WORK TASK:
Transcribe exactly the lines that fall between the one holding "frameTrace (addressByte s.busAddr" and the one holding "countOpens events = 16", inclusive, from the entries below.

(Dataset entries)

++++++

/-- SET_CONTRAST in Ready with every result Ok (R96): the command and the raw value, whatever it is. -/
def Obligations.SetContrastCompletes : Prop :=
  ∀ (v : Byte) (s : State), s.seq = .idle → s.mode = .ready → s.allOk 5 →
    exec (.setContrast v) s =
      .next { s with txnOpen := false, dbg := (s.notify (.contrast v)).dbg, draws := s.draws.drop 5,
                     calls := s.calls + 5, responses := s.responses ++ [.ok],
                     trace := s.trace ++ frameTrace [addressByte s.busAddr, 0x00, 0x81, v],
                     ctl := { s.ctl with rx := .off } }

/-- SET_POLARITY in Ready with every result Ok (R97). -/
def Obligations.SetPolarityCompletes : Prop :=
  ∀ (inv : Bool) (s : State), s.seq = .idle → s.mode = .ready → s.allOk 4 →
    exec (.setPolarity inv) s =
      .next { s with txnOpen := false, dbg := (s.notify (.polarity inv)).dbg, draws := s.draws.drop 4,
                     calls := s.calls + 4, responses := s.responses ++ [.ok],
                     trace := s.trace ++ frameTrace [addressByte s.busAddr, 0x00, if inv then 0xA7 else 0xA6],
                     ctl := { s.ctl with rx := .off } }

/-- A control in which some result fails answers TRANSPORT_ERROR and leaves MODE Ready and FB as they were (R99); its
frame is cut where R75 and R76 say. R99 says of the controller only that it may or may not have taken the command: that
its image and cursor are as before rests on the commands being opaque (R148) and on log entry 12. -/
def Obligations.ControlFails : Prop :=
  ∀ (i : Instr) (payload : List Byte) (s : State) (j : Nat),
    (∃ on, i = .setPower on ∧ payload = [if on then 0xAF else 0xAE]) ∨
        (∃ v, i = .setContrast v ∧ payload = [0x81, v]) ∨
        (∃ inv, i = .setPolarity inv ∧ payload = [if inv then 0xA7 else 0xA6]) →
    s.seq = .idle → s.mode = .ready → s.txnOpen = false → j < payload.length + 3 → s.failsAt j →
    ∃ t, exec i s = .next t ∧ t.mode = .ready ∧ t.fb = s.fb ∧ t.busAddr = s.busAddr ∧ t.debugEn = s.debugEn ∧
      t.txnOpen = false ∧ t.seq = .idle ∧ t.responses = s.responses ++ [.transportError] ∧
      t.trace = s.trace ++ abortTrace [frameBytes s.busAddr .command payload] j ∧
      t.ctl = { s.ctl with rx := t.ctl.rx } ∧ t.requests = s.requests ∧ t.fbWritePort = s.fbWritePort

/-- R156: SET_POWER, SET_CONTRAST, SET_POLARITY, FILL and SYNC (and CLEAR) in Uninitialized answer CONFIGURATION_ERROR;
no state is written and no call is made. INIT and SET_DEBUG never answer it. -/
def Obligations.ConfigurationErrorBeforeInit : Prop :=
  (∀ (i : Instr) (s : State), isChecked i = true → s.seq = .idle → s.txnOpen = false → s.mode = .uninitialized →
    exec i s = .next { s with responses := s.responses ++ [.configurationError] }) ∧
    ∀ (i : Instr) (s t : State), (∃ a, i = .init a) ∨ (∃ en, i = .setDebug en) → exec i s = .next t →
      t.responses ≠ s.responses ++ [.configurationError]

/-! ### FILL, CLEAR and the external write port -/

/-- FILL p (R105) and CLEAR as FILL 0x00 (R106). In Ready every one of the 1056 bytes of FB is the pattern, the response
is OK, no call is made whatever the Transport would answer, and nothing else changes; in Uninitialized
CONFIGURATION_ERROR and nothing else. CLEAR is FILL 0x00 in every state, and leaves the framebuffer that an INIT which
returns OK leaves. -/
def Obligations.FillCompletes : Prop :=
  (∀ (p : Byte) (s : State), s.seq = .idle → s.mode = .ready →
    exec (.fill p) s =
        .next { s with fb := Memory.tabulate fun _ => p, dbg := (s.notify (.fill p)).dbg,
                       responses := s.responses ++ [.ok] } ∧
      exec .clear s =
        .next { s with fb := Memory.tabulate fun _ => 0x00, dbg := (s.notify (.fill 0x00)).dbg,
                       responses := s.responses ++ [.ok] }) ∧
    (∀ p : Byte, (Memory.tabulate fun _ => p).length = 1056 ∧
      ∀ i, i ≤ 1055 → fbRead (Memory.tabulate fun _ => p) i = p) ∧
    (∀ (p : Byte) (s : State), s.seq = .idle → s.txnOpen = false → s.mode = .uninitialized →
      exec (.fill p) s = .next { s with responses := s.responses ++ [.configurationError] }) ∧
    (∀ s : State, exec .clear s = exec (.fill 0x00) s) ∧
    ∀ (a : BusAddr) (s t : State), exec (.init a) s = .next t → t.responses = s.responses ++ [.ok] →
      t.fb = Memory.tabulate fun _ => 0x00

/-- The optional write port (R107; log entry 16): where it is fitted, in Ready, the one byte changes and the response
is OK; in Uninitialized CONFIGURATION_ERROR; an index above 1055 has no meaning. -/
def Obligations.ExternalWritePort : Prop :=
  ∀ (s : State) (i : BitVec 11) (b : Byte) (rest : List Input), s.seq = .idle → s.txnOpen = false →
    s.requests = .fbWrite i b :: rest → s.fbWritePort = true →
    (i.toNat ≤ 1055 → s.mode = .ready →
        step s = .next { s with requests := rest, fb := s.fb.write i.toNat b, responses := s.responses ++ [.ok] } ∧
          fbRead (s.fb.write i.toNat b) i.toNat = b ∧
          ∀ j, j ≠ i.toNat → fbRead (s.fb.write i.toNat b) j = fbRead s.fb j) ∧
      (i.toNat ≤ 1055 → s.mode = .uninitialized →
        step s = .next { s with requests := rest, responses := s.responses ++ [.configurationError] }) ∧
      (1055 < i.toNat → step s = .refused .fbIndexOutOfRange)

/-! ### SYNC -/

/-- SYNC in Ready with every result Ok (R110 to R113): sixteen frames, address frame then data frame of pages 0 to 7,
each data frame the 132 bytes of its page in ascending column order; 16 opens, 1112 writes, 16 closes; response OK; FB,
MODE and BUS_ADDR as before. -/
def Obligations.SyncCompletes : Prop :=
  ∀ s : State, s.seq = .idle → s.mode = .ready → s.allOk 1128 →
    ∃ c events,
      exec .sync s =
          .next { s with txnOpen := false, dbg := (s.notify .sync).dbg, draws := s.draws.drop 1128,
                         calls := s.calls + 1128, responses := s.responses ++ [.ok], trace := s.trace ++ events,
                         ctl := c } ∧
        (events = (List.range 8).flatMap fun pg =>
          frameTrace [addressByte s.busAddr, 0x00, 0x00, 0x10, BitVec.ofNat 8 (0xB0 + pg)] ++
            frameTrace (addressByte s.busAddr :: 0x40 :: (List.range 132).map fun col => fbRead s.fb (pg * 132 + col))) ∧
        countOpens events = 16 ∧ countWrites events = 1112 ∧ countCloses events = 16

/-- What a successful SYNC achieves (R116, R36): the controller RAM equals the framebuffer, whatever RAM and cursor
were before; CPAGE = 7 and CCOL = 132. That a byte written Ok is delivered to the controller at BUS_ADDR is R116's own
premise and the model's assumption (log entry 5). -/
def Obligations.SyncMirrorsFramebuffer : Prop :=
  ∀ s : State, s.seq = .idle → s.mode = .ready → s.allOk 1128 →
    ∃ t, exec .sync s = .next t ∧ t.ctl.cpage = 7 ∧ t.ctl.ccol = 132 ∧
      (∀ pg col, pg ≤ 7 → col ≤ 131 → t.ctl.cramRead pg col = fbRead s.fb (index pg col)) ∧
      ∀ i, 1056 ≤ i → t.ctl.cram.read i = s.ctl.cram.read i

/-- SYNC in which some result fails (R114, R115): the frames before the failing call are complete, the failing frame
is cut and closed if it was opened, no later frame is started; TRANSPORT_ERROR; MODE stays Ready and FB is untouched.
Of the controller nothing is said: its image is unspecified (log entry 12). -/
def Obligations.SyncFails : Prop :=
  ∀ (s : State) (j : Nat), s.seq = .idle → s.mode = .ready → s.txnOpen = false → j < 1128 → s.failsAt j →
    ∃ t, exec .sync s = .next t ∧ t.mode = .ready ∧ t.fb = s.fb ∧ t.busAddr = s.busAddr ∧ t.debugEn = s.debugEn ∧
      t.txnOpen = false ∧ t.seq = .idle ∧ t.responses = s.responses ++ [.transportError] ∧
      t.trace = s.trace ++ abortTrace
        ((List.range 8).flatMap fun pg =>
          [[addressByte s.busAddr, 0x00, 0x00, 0x10, BitVec.ofNat 8 (0xB0 + pg)],
           addressByte s.busAddr :: 0x40 :: (List.range 132).map fun col => fbRead s.fb (pg * 132 + col)]) j ∧
      t.requests = s.requests ∧ t.dbg = (s.notify .sync).dbg ∧ t.fbWritePort = s.fbWritePort

/-! ### SET_DEBUG and the debug hook -/

/-- R120: SET_DEBUG writes DEBUG_EN in either mode and nothing else, the response is OK, and no other instruction
changes the setting. -/
def Obligations.SetDebugCompletes : Prop :=
  (∀ (en : Bool) (s : State), s.seq = .idle →
    exec (.setDebug en) s = .next { s with debugEn := en, responses := s.responses ++ [.ok] }) ∧
    ∀ (i : Instr) (s t : State), (∀ en, i ≠ .setDebug en) → exec i s = .next t → t.debugEn = s.debugEn

/-- R122: whatever DEBUG_EN and DBG hold, every instruction ends alike and leaves alike all but the debug state, for
every list of transport results. -/
def Obligations.DebugNonInterference : Prop :=
  ∀ (i : Instr) (s : State) (en : Bool) (log : List String),
    SameButDebug (exec i s) (exec i (s.withDebug en log))

/-! ### The frame primitives -/

/-- SEND_CMD_STREAM and SEND_DATA_STREAM with every result Ok (R72, R73, R74): one complete frame of the payload as it
is given, of any length; they check no MODE (R78); the controller has taken the frame. That bytes written Ok are
delivered is log entry 5, what payload bytes outside the vocabulary of R56 do log entry 14, what a data byte past
column 131 does log entry 11, that the header must carry BUS_ADDR log entry 13. What the bytes do to the controller is R57, R129 to R131, R147 and R148; that CCOL is 0x00 after the
bytes C0 00 10 of a command payload (R65), which V56 and R148 leave open, is the model's choice (log entry 10). -/
def Obligations.FramePrimitivesComplete : Prop :=
  ∀ (payload : List Byte) (s : State), s.txnOpen = false → s.allOk (payload.length + 3) →
    exec (.sendCmdStream s.busAddr payload) s =
        .next (s.afterFrame (addressByte s.busAddr :: 0x00 :: payload)
          (Controller.takeFrame s.calls .command payload { s.ctl with rx := .off })) ∧
      exec (.sendDataStream s.busAddr payload) s =
        .next (s.afterFrame (addressByte s.busAddr :: 0x40 :: payload)
          (Controller.takeFrame s.calls .data payload { s.ctl with rx := .off }))

/-- If `T.open()` fails, no byte is written and no close is made; TRACE gains exactly `Open(Fail)` (R75); the operation
ends with TRANSPORT_ERROR and SEQ Idle (R74, R162). That a primitive run on its own ends like an operation is the model's
choice (log entry 13). -/
def Obligations.OpenFailureEndsFrame : Prop :=
  ∀ (kind : StreamKind) (payload : List Byte) (s : State), s.txnOpen = false → s.resultAhead 0 = .fail →
    ∃ t, exec (frameInstr kind s.busAddr payload) s = .next t ∧ t.trace = s.trace ++ [.opened .fail] ∧ Aborted s t

/-- If the write of byte j of a frame fails, no later byte is written and one close is made; TRACE gains `Open(Ok)`, the
successful writes, the failed write, `Close`; address byte and control byte alike (R76); the operation ends with
TRANSPORT_ERROR and SEQ Idle (R74, R162). That a primitive run on its own ends like an operation is the model's choice
(log entry 13). -/
def Obligations.WriteFailureEndsFrame : Prop :=
  ∀ (kind : StreamKind) (payload : List Byte) (s : State) (j : Nat), s.txnOpen = false → j < payload.length + 2 →
    s.failsAt (j + 1) →
    ∃ t b, exec (frameInstr kind s.busAddr payload) s = .next t ∧
      (addressByte s.busAddr :: kind.controlByte :: payload)[j]? = some b ∧
      t.trace = s.trace ++ .opened .ok ::
        (((addressByte s.busAddr :: kind.controlByte :: payload).take j).map fun w => .wrote w .ok) ++
          [.wrote b .fail, .closed] ∧ Aborted s t

/-! ### The bytes of a frame -/

/-- The header bytes, delivered (R146, R125, R126): as written byte 0 the address byte of BUS_ADDR leaves the controller's
contents as they are; as written byte 1 the control byte decides how the payload is read. That a byte written Ok is
delivered is log entry 5, that the controller has a place in the frame log entry 9. -/
def Obligations.HeaderBytesComplete : Prop :=
  ∀ s : State, s.txnOpen = true → s.resultAhead 0 = .ok →
    (s.ctl.rx = .off →
        exec (.address s.busAddr) s = .next (s.afterBytes [addressByte s.busAddr] { s.ctl with rx := .header })) ∧
      (s.ctl.rx = .header →
        exec .controlCmdStream s = .next (s.afterBytes [0x00] { s.ctl with rx := .command }) ∧
          exec .controlDataStream s = .next (s.afterBytes [0x40] { s.ctl with rx := .data }))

++++++

TASK SOLUTION:
            frameTrace (addressByte s.busAddr :: 0x40 :: (List.range 132).map fun col => fbRead s.fb (pg * 132 + col))) ∧
        countOpens events = 16 ∧ countWrites events = 1112 ∧ countCloses events = 16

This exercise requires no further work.